* _Task item_
Print the data below exactly, but only the lines from the one containing "if s.txn.state = 0 ∨" down to the one containing "let s := if s.txn.state", inclusive.

(Stored data entries)
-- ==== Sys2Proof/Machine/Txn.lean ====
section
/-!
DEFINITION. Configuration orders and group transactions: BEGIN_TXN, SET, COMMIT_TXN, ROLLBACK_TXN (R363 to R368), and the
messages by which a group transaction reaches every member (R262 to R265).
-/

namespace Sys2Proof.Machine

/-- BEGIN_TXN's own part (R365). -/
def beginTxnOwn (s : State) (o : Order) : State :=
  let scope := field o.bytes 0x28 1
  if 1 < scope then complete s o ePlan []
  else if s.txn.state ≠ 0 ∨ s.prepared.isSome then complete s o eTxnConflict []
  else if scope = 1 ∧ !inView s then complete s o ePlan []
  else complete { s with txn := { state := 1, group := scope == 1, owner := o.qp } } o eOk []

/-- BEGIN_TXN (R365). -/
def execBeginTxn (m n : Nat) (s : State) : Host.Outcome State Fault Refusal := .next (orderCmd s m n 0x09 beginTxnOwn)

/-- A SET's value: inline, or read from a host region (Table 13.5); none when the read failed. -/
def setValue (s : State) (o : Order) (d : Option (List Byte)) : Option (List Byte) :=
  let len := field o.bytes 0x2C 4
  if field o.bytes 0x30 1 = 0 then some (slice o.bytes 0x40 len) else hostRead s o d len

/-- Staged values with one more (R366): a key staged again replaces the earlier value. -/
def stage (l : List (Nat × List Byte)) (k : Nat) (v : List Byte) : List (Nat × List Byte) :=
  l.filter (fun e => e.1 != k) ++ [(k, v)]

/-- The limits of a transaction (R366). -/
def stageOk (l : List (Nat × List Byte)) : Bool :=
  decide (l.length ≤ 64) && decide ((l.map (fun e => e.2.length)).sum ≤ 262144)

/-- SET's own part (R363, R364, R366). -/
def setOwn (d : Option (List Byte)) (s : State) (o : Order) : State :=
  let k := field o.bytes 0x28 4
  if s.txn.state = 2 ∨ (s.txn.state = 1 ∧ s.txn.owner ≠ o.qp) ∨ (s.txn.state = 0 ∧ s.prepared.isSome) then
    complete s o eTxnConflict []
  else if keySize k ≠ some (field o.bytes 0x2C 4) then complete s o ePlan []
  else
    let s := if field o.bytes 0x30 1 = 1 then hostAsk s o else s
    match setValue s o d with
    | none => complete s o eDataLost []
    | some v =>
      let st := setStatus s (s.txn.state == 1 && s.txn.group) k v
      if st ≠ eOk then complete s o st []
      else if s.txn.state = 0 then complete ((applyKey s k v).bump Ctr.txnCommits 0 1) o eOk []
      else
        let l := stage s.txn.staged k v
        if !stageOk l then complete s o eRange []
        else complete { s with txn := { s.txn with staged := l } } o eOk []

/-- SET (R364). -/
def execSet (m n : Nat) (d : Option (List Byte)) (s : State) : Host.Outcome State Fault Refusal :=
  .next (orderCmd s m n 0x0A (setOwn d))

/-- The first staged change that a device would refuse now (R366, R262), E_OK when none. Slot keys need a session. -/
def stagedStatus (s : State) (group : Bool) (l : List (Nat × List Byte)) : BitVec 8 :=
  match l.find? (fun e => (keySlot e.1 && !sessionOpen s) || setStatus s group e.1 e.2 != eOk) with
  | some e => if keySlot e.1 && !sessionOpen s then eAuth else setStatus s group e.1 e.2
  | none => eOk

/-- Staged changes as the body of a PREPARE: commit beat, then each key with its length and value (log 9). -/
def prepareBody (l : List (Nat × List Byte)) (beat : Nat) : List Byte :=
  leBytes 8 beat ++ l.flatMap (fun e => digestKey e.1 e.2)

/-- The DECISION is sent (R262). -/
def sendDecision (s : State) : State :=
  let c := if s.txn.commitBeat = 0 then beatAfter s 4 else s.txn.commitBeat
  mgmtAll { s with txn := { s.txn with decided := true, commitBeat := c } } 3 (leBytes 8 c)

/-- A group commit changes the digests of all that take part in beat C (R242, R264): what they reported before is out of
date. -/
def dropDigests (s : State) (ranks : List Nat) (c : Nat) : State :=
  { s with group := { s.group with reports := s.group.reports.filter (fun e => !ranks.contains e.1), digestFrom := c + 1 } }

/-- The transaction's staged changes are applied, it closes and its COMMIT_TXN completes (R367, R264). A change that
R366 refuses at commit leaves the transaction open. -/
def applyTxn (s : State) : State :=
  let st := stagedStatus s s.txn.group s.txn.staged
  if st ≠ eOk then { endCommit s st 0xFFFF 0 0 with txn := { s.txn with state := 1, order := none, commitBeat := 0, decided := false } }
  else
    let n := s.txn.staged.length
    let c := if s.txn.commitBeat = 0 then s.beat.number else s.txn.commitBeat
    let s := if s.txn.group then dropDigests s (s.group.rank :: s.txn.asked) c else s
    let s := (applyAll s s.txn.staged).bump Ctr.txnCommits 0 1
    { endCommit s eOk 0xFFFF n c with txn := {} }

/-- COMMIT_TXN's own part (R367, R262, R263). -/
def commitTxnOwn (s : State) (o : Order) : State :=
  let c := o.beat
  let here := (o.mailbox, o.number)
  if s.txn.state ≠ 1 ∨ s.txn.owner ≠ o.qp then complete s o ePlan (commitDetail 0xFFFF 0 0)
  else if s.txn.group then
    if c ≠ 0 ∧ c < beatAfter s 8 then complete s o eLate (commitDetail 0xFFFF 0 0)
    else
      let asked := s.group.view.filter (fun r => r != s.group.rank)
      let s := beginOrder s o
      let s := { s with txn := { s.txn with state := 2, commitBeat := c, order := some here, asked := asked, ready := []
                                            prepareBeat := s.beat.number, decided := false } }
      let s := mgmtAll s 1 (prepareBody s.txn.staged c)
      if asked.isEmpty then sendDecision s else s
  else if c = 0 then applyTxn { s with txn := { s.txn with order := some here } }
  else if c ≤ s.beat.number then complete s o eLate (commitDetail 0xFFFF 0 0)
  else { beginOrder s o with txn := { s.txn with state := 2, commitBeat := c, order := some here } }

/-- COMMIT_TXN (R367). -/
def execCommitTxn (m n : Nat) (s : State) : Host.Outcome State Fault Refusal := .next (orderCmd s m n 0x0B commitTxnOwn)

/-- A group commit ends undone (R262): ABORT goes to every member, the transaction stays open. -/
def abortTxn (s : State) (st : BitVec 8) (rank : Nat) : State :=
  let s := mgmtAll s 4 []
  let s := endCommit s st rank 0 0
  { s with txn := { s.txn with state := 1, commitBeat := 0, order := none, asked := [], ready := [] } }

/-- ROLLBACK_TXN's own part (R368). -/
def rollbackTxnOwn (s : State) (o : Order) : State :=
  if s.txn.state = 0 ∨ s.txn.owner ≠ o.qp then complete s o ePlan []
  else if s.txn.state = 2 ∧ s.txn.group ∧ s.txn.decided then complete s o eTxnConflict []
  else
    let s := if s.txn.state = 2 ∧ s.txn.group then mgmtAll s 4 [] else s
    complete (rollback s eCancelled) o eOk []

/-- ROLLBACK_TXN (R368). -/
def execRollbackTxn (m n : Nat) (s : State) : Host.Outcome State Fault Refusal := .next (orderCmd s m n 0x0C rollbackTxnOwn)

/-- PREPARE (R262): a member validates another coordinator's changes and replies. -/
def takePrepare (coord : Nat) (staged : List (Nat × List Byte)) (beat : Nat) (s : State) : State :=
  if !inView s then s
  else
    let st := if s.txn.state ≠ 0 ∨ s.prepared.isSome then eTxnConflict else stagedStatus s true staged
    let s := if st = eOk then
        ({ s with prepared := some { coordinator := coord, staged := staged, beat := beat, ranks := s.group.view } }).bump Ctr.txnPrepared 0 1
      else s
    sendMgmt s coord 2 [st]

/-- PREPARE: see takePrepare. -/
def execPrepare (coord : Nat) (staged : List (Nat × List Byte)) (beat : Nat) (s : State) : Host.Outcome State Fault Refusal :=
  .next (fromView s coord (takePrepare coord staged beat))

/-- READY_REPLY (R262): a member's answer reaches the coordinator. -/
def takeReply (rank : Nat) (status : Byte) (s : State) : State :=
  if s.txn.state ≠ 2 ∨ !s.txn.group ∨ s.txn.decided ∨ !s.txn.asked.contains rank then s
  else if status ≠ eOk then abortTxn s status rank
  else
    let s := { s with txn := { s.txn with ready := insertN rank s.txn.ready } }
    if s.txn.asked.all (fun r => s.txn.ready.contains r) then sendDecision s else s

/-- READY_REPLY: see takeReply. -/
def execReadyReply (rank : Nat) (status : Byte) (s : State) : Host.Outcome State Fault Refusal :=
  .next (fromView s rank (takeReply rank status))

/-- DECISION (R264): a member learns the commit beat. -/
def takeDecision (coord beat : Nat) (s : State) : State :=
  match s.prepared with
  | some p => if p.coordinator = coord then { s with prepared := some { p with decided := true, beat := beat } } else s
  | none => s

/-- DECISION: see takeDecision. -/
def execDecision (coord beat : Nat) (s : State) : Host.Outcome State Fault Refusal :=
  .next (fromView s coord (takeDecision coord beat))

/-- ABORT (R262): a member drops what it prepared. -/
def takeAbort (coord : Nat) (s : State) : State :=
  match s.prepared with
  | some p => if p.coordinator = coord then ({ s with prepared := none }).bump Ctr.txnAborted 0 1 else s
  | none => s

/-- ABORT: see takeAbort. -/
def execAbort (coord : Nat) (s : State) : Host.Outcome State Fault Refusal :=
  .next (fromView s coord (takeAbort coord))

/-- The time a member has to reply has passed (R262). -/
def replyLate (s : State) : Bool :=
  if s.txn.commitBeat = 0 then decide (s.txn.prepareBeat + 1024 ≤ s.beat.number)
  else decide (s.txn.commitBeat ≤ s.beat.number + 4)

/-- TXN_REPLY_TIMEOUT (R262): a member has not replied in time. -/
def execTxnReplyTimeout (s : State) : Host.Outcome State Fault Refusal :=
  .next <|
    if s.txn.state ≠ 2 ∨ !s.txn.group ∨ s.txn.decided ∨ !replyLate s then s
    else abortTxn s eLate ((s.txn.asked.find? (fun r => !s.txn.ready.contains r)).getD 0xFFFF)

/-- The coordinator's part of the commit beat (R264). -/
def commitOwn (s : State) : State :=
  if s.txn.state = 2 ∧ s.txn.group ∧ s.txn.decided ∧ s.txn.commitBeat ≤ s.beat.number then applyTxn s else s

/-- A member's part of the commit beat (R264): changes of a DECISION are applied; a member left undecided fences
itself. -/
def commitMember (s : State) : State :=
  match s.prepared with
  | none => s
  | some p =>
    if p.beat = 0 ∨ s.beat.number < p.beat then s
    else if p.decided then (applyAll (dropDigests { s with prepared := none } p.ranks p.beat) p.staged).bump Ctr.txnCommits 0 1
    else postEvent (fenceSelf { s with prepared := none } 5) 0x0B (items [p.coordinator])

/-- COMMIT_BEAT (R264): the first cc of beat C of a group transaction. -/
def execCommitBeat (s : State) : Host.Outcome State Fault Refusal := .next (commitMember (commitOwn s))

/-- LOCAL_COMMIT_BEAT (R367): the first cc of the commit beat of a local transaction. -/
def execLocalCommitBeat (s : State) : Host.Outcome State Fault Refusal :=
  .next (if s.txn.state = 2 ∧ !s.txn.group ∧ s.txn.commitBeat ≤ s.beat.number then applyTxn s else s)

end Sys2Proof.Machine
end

* _Solution below_
  if s.txn.state = 0 ∨ s.txn.owner ≠ o.qp then complete s o ePlan []
  else if s.txn.state = 2 ∧ s.txn.group ∧ s.txn.decided then complete s o eTxnConflict []
  else
    let s := if s.txn.state = 2 ∧ s.txn.group then mgmtAll s 4 [] else s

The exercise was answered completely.